We can filter “false” plateaus from flat by first clearing any bit runs that don’t have a set bit in rise matching the start (LSB) bit of the run. Next, clear any bit runs that don’t have a set bit in fall matching the end (MSB) bit of the run. Finally, clear all the remaining bits in flat except for each run’s LSB. We’ll need a few bitwise focused functions to filter the flat bitset as described:

  1. Functions to clear bit runs that don’t begin or end with an LSB/MSB mask
    • lsb_mask(0b01110100,0b00010101)​ ==0b01110100
    • msb_mask(0b01110100,0b01000000) ==0b01110000
  2. A function to clear all bits except for the (potentially multiple) local LSB of bit runs (e.g. run_lsb(0b01110) ==0b00010)

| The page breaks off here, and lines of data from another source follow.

-- ==== Sys2Proof/Laws/Only6.lean ====
section
/-! SUPPORT. What the operations of the machine may change and what they keep, one lemma each (part 6 of 8). -/

namespace Sys2Proof.Machine

open Sys2Proof

set_option linter.all false
set_option Elab.async false

theorem only_execMatchTimeout {m : Nat} {a s : State} (x0) (hm : 0x900013204300a2280 ||| m = m) (h : Only m a s) : OnlyR m a (execMatchTimeout x0 s) := by
  unfold execMatchTimeout
  try dsimp only
  repeat' first
    | (with_reducible first
        | assumption | (intro _; try dsimp only) | apply onlyR_next | apply only_loseEnt | apply only_fbook
        | apply only_bump | apply only_raiseLimited | apply only_ite | apply onlyR_ite
        | (split; all_goals try dsimp only))
    | exact mask_trans rfl hm | exact mask_trans (evMask_all _) (mask_trans rfl hm)
    | exact mask_trans (ctrMask_all _) (mask_trans rfl hm) | apply mask_or

theorem only_execTokenArrival {m : Nat} {a s : State} (x0 x1 x2 x3 x4 x5) (hm : 0x8001ffffc30080081 ||| m = m) (h : Only m a s) : OnlyR m a (execTokenArrival x0 x1 x2 x3 x4 x5 s) := by
  unfold execTokenArrival
  try dsimp only
  repeat' first
    | (with_reducible first
        | assumption | (intro _; try dsimp only) | apply onlyR_next | apply only_sendTok)
    | exact mask_trans rfl hm

theorem only_execTskCntClr {m : Nat} {a s : State} (x0) (hm : 0x80010000430000080 ||| m = m) (h : Only m a s) : OnlyR m a (execTskCntClr x0 s) := by
  unfold execTskCntClr
  try dsimp only
  repeat' first
    | (with_reducible first
        | assumption | (intro _; try dsimp only) | apply onlyR_next | apply only_guardedHere
        | apply only_clearBlockCtrs)
    | exact mask_trans rfl hm | exact mask_trans (blockMask_all _) (mask_trans rfl hm)

theorem only_execTskFbEn {m : Nat} {a s : State} (x0 x1) (hm : 0x11000430080080 ||| m = m) (h : Only m a s) : OnlyR m a (execTskFbEn x0 x1 s) := by
  unfold execTskFbEn
  try dsimp only
  repeat' first
    | (with_reducible first
        | assumption | (intro _; try dsimp only) | apply onlyR_next | apply only_guardedHere | apply only_wrFbCfg)
    | exact mask_trans rfl hm

theorem only_execTskTtEn {m : Nat} {a s : State} (x0 x1 x2) (hm : 0x51001b3205308a2380 ||| m = m) (h : Only m a s) : OnlyR m a (execTskTtEn x0 x1 x2 s) := by
  unfold execTskTtEn
  try dsimp only
  repeat' first
    | (with_reducible first
        | assumption | (intro _; try dsimp only) | apply onlyR_next | apply only_guarded | apply only_startTmpl
        | apply only_stopTmpl | apply only_ite | apply onlyR_ite | (split; all_goals try dsimp only))
    | exact mask_trans rfl hm

theorem only_dmaStep {m : Nat} {a s : State} (x1 x2 x3) (hm : 0xffffeba00d30da0191 ||| m = m) (h : Only m a s) : Only m a (State.dmaStep s x1 x2 x3).2 := by
  unfold State.dmaStep
  try dsimp only
  repeat' first
    | (with_reducible first
        | assumption | (intro _; try dsimp only) | apply only_dmaRun | apply only_dmaEnd | apply only_dmaRefused
        | apply only_dmaFault | apply only_dmaAbsent | refine only_snd ‹_ = (_, _)› ?_
        | refine only_fst ‹_ = (_, _)› ?_ | refine only_trd ‹_ = (_, _, _)› ?_ | refine only_fth ‹_ = (_, _, _, _)› ?_
        | (split; all_goals try dsimp only))
    | exact mask_trans rfl hm

theorem only_startInv {m : Nat} {a s : State} (x1 x2) (hm : 0x2000410800080 ||| m = m) (h : Only m a s) : Only m a (State.startInv s x1 x2) := by
  unfold State.startInv
  try dsimp only
  repeat' first
    | with_reducible exact Or.inr rfl
    | (with_reducible first
        | assumption | (intro _; try dsimp only) | apply only_raise | apply only_setN | apply only_ite
        | (split; all_goals try dsimp only) | apply only_set_mmu | (apply only_mk (e33 := rfl)))
    | exact bit_of hm rfl | exact Or.inl (bit_of hm rfl) | exact Or.inr rfl | exact mask_trans rfl hm
    | exact mask_trans (evMask_all _) (mask_trans rfl hm) | exact mask_trans (fieldMask_all _) (mask_trans rfl hm)
    | apply mask_or

theorem only_wrRoot {m : Nat} {a s : State} (x1 x2 x3) (hm : 0x1ffffc10000080 ||| m = m) (h : Only m a s) : Only m a (State.wrRoot s x1 x2 x3) := by
  unfold State.wrRoot
  try dsimp only
  repeat' first
    | (with_reducible first
        | assumption | (intro _; try dsimp only) | apply only_raise | apply only_wrFields | apply only_ite
        | (split; all_goals try dsimp only))
    | exact mask_trans rfl hm | exact mask_trans (evMask_all _) (mask_trans rfl hm)
    | exact mask_trans (fieldsMask_all _) (mask_trans rfl hm) | apply mask_or

theorem only_execDmaOutcome {m : Nat} {a s : State} (x0 x1 x2) (hm : 0xfffffffffd31ffb3d5 ||| m = m) (h : Only m a s) : OnlyR m a (execDmaOutcome x0 x1 x2 s) := by
  unfold execDmaOutcome
  try dsimp only
  repeat' first
    | (with_reducible first
        | assumption | (intro _; try dsimp only) | apply onlyR_next | apply only_retireDue | apply only_dmaStep
        | apply only_ite | (apply only_ite_snd <;> try dsimp only) | (apply only_ite_fst <;> try dsimp only)
        | apply onlyR_ite | refine only_snd ‹_ = (_, _)› ?_ | refine only_fst ‹_ = (_, _)› ?_
        | refine only_trd ‹_ = (_, _, _)› ?_ | refine only_fth ‹_ = (_, _, _, _)› ?_
        | (split; all_goals try dsimp only))
    | exact mask_trans rfl hm

theorem only_execDmaSuspend {m : Nat} {a s : State} (x0 x1 x2 x3) (hm : 0xfffffffffd31ffb3d5 ||| m = m) (h : Only m a s) : OnlyR m a (execDmaSuspend x0 x1 x2 x3 s) := by
  unfold execDmaSuspend
  try dsimp only
  repeat' first
    | (with_reducible first
        | assumption | (intro _; try dsimp only) | apply onlyR_next | apply only_dmaStep | apply only_retireDue
        | apply only_ite | (apply only_ite_snd <;> try dsimp only) | (apply only_ite_fst <;> try dsimp only)
        | apply onlyR_ite | refine only_snd ‹_ = (_, _)› ?_ | refine only_fst ‹_ = (_, _)› ?_
        | refine only_trd ‹_ = (_, _, _)› ?_ | refine only_fth ‹_ = (_, _, _, _)› ?_
        | (split; all_goals try dsimp only))
    | exact mask_trans rfl hm

theorem only_execInvalidateAll {m : Nat} {a s : State} (x0 x1) (hm : 0x12000430800080 ||| m = m) (h : Only m a s) : OnlyR m a (execInvalidateAll x0 x1 s) := by
  unfold execInvalidateAll
  try dsimp only
  repeat' first
    | (with_reducible first
        | assumption | (intro _; try dsimp only) | apply onlyR_next | apply only_guardedHere | apply only_startInv)
    | exact mask_trans rfl hm

theorem only_execInvalidateAsid {m : Nat} {a s : State} (x0 x1) (hm : 0x12000430800080 ||| m = m) (h : Only m a s) : OnlyR m a (execInvalidateAsid x0 x1 s) := by
  unfold execInvalidateAsid
  try dsimp only
  repeat' first
    | (with_reducible first
        | assumption | (intro _; try dsimp only) | apply onlyR_next | apply only_guarded | apply only_startInv
        | apply only_ite | apply onlyR_ite | (split; all_goals try dsimp only))
    | exact mask_trans rfl hm

theorem only_execInvalidateRange {m : Nat} {a s : State} (x0 x1) (hm : 0x12000430800080 ||| m = m) (h : Only m a s) : OnlyR m a (execInvalidateRange x0 x1 s) := by
  unfold execInvalidateRange
  try dsimp only
  repeat' first
    | (with_reducible first
        | assumption | (intro _; try dsimp only) | apply onlyR_next | apply only_guarded | apply only_startInv
        | apply only_ite | apply onlyR_ite | (split; all_goals try dsimp only))
    | exact mask_trans rfl hm

theorem only_execInvalidationDone {m : Nat} {a s : State} (hm : 0x2000410800080 ||| m = m) (h : Only m a s) : OnlyR m a (execInvalidationDone s) := by
  unfold execInvalidationDone
  try dsimp only
  repeat' first
    | with_reducible exact Or.inr rfl
    | (with_reducible first
        | assumption | (intro _; try dsimp only) | apply onlyR_next | apply only_setTlb | apply only_raise
        | (apply only_foldl; intro s x hs; try dsimp only) | (apply only_foldl_snd; intro c s x hs; try dsimp only)
        | (apply only_foldl_fst; intro c s x hs; try dsimp only)
        | (apply only_foldl_trd; intro c d s x hs; try dsimp only) | refine only_snd ‹_ = (_, _)› ?_
        | refine only_fst ‹_ = (_, _)› ?_ | refine only_trd ‹_ = (_, _, _)› ?_ | refine only_fth ‹_ = (_, _, _, _)› ?_
        | (split; all_goals try dsimp only) | apply only_set_mmu | (apply only_mk (e33 := rfl)))
    | exact bit_of hm rfl | exact Or.inl (bit_of hm rfl) | exact Or.inr rfl | exact mask_trans rfl hm
    | exact mask_trans (evMask_all _) (mask_trans rfl hm) | apply mask_or

theorem only_execMmuCntClr {m : Nat} {a s : State} (x0) (hm : 0x100010000430000080 ||| m = m) (h : Only m a s) : OnlyR m a (execMmuCntClr x0 s) := by
  unfold execMmuCntClr
  try dsimp only
  repeat' first
    | (with_reducible first
        | assumption | (intro _; try dsimp only) | apply onlyR_next | apply only_guardedHere
        | apply only_clearBlockCtrs)
    | exact mask_trans rfl hm | exact mask_trans (blockMask_all _) (mask_trans rfl hm)

theorem only_execMmuRoot {m : Nat} {a s : State} (x0 x1 x2 x3) (hm : 0x1ffffc30000080 ||| m = m) (h : Only m a s) : OnlyR m a (execMmuRoot x0 x1 x2 x3 s) := by
  unfold execMmuRoot
  try dsimp only
  repeat' first
    | (with_reducible first
        | assumption | (intro _; try dsimp only) | apply onlyR_next | apply only_guarded | apply only_wrRoot
        | apply only_ite | apply onlyR_ite | (split; all_goals try dsimp only))
    | exact mask_trans rfl hm

theorem only_execPriResponse {m : Nat} {a s : State} (x0 x1 x2) (hm : 0xfffffba00d30da0191 ||| m = m) (h : Only m a s) : OnlyR m a (execPriResponse x0 x1 x2 s) := by
  unfold execPriResponse
  try dsimp only
  repeat' first
    | (with_reducible first
        | assumption | (intro _; try dsimp only) | apply onlyR_next | apply only_nextPage | apply only_dmaResume
        | apply only_dmaRefused | apply only_endPages | apply only_raise | apply only_setB | apply only_ite
        | apply onlyR_ite | (split; all_goals try dsimp only))
    | exact mask_trans rfl hm | exact mask_trans (evMask_all _) (mask_trans rfl hm)
    | exact mask_trans (fieldMask_all _) (mask_trans rfl hm) | apply mask_or

theorem only_execPriTimeout {m : Nat} {a s : State} (x0 x1) (hm : 0xffffeba00d30da0191 ||| m = m) (h : Only m a s) : OnlyR m a (execPriTimeout x0 x1 s) := by
  unfold execPriTimeout
  try dsimp only
  repeat' first
    | (with_reducible first
        | assumption | (intro _; try dsimp only) | apply onlyR_next | apply only_dmaRefused | apply only_raiseLimited
        | apply only_ite | apply onlyR_ite | (split; all_goals try dsimp only))
    | exact mask_trans rfl hm | exact mask_trans (evMask_all _) (mask_trans rfl hm) | apply mask_or

theorem only_firstPart {m : Nat} {a s : State} (x1) (hm : 0x100000000 ||| m = m) (h : Only m a s) : Only m a (State.firstPart s x1).2 := by
  unfold State.firstPart
  try dsimp only
  repeat' first
    | (with_reducible first
        | assumption | (intro _; try dsimp only) | apply only_draw | apply only_ite
        | (apply only_ite_snd <;> try dsimp only) | (apply only_ite_fst <;> try dsimp only)
        | refine only_snd ‹_ = (_, _)› ?_ | refine only_fst ‹_ = (_, _)› ?_ | refine only_trd ‹_ = (_, _, _)› ?_
        | refine only_fth ‹_ = (_, _, _, _)› ?_ | (split; all_goals try dsimp only))
    | exact mask_trans rfl hm

theorem only_stampNs {m : Nat} {a s : State} (x1 x2) (hm : 0x100000000 ||| m = m) (h : Only m a s) : Only m a (State.stampNs s x1 x2).2 := by
  unfold State.stampNs
  try dsimp only
  repeat' first
    | (with_reducible first
        | assumption | (intro _; try dsimp only) | apply only_draw | refine only_snd ‹_ = (_, _)› ?_
        | refine only_fst ‹_ = (_, _)› ?_ | refine only_trd ‹_ = (_, _, _)› ?_ | refine only_fth ‹_ = (_, _, _, _)› ?_
        | (split; all_goals try dsimp only))
    | exact mask_trans rfl hm

theorem only_linePkt {m : Nat} {a s : State} (x1 x2 x3 x4 x5 x6) (hm : 0x100000600 ||| m = m) (h : Only m a s) : Only m a (State.linePkt s x1 x2 x3 x4 x5 x6) := by
  unfold State.linePkt
  try dsimp only
  repeat' first
    | (with_reducible first
        | assumption | (intro _; try dsimp only) | apply only_firstPart | apply only_stampNs | apply only_addPkt
        | apply only_ite | (apply only_ite_snd <;> try dsimp only) | (apply only_ite_fst <;> try dsimp only)
        | refine only_snd ‹_ = (_, _)› ?_ | refine only_fst ‹_ = (_, _)› ?_ | refine only_trd ‹_ = (_, _, _)› ?_
        | refine only_fth ‹_ = (_, _, _, _)› ?_ | (split; all_goals try dsimp only))
    | exact mask_trans rfl hm

theorem only_ringCopy {m : Nat} {a s : State} (x1 x2) (hm : 0x600 ||| m = m) (h : Only m a s) : Only m a (State.ringCopy s x1 x2) := by
  unfold State.ringCopy
  try dsimp only
  repeat' first
    | (with_reducible first
        | assumption | (intro _; try dsimp only) | apply only_addPkt | apply only_ite
        | (split; all_goals try dsimp only))
    | exact mask_trans rfl hm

Masking bit runs with the run LSB

This function can clear any bit runs in flat that don’t begin with a set bit in rise: bits & ~(bits + mask). The premise is that adding the LSB of any bit run will (by carrying) invert all previously set bits in the run. So, by adding the LSB of only the bit runs we want and then inverting the bitset, we get a bitmask that can be used with an AND op to clear all unwanted bit runs.

You can click on the bits in the bits and mask bitstrings, or change the hex for the byte! Watch how the function clears bit runs that don’t have their LSB set in the mask.

Masking bit runs with the run MSB

I originally didn’t have a complete understanding of the problem space, and missed the importance of carrying (particularly carry direction) to generalize the LSB mask function for MSB masks. I made do with bitreverse operations,9 but the downside was 3 relatively10 expensive bitreverse calls. Off-and-on for several years, I thought about how to better solve this, until I recently finally connected the dots that carrying and carry direction were the core of the problem. With the proper language to describe what I needed, some research led me to adder algorithms. With a little prompting, Claude produced a reverse-carry adder based on the Kogge-Stone algorithm, but using right shifts.11

That accomplished, we can substitute the reverse-carry adder into the same equation used for the LSB mask: bits & ~(bits ⊞ mask), where I’m using as the symbol for the reverse-carry adder. The new reverse-carry function is ~2x faster than the original bitreverse based function!12 This new function is a direct corollary of the last function: it can clear any bit runs in flat that don’t end with a set bit in fall.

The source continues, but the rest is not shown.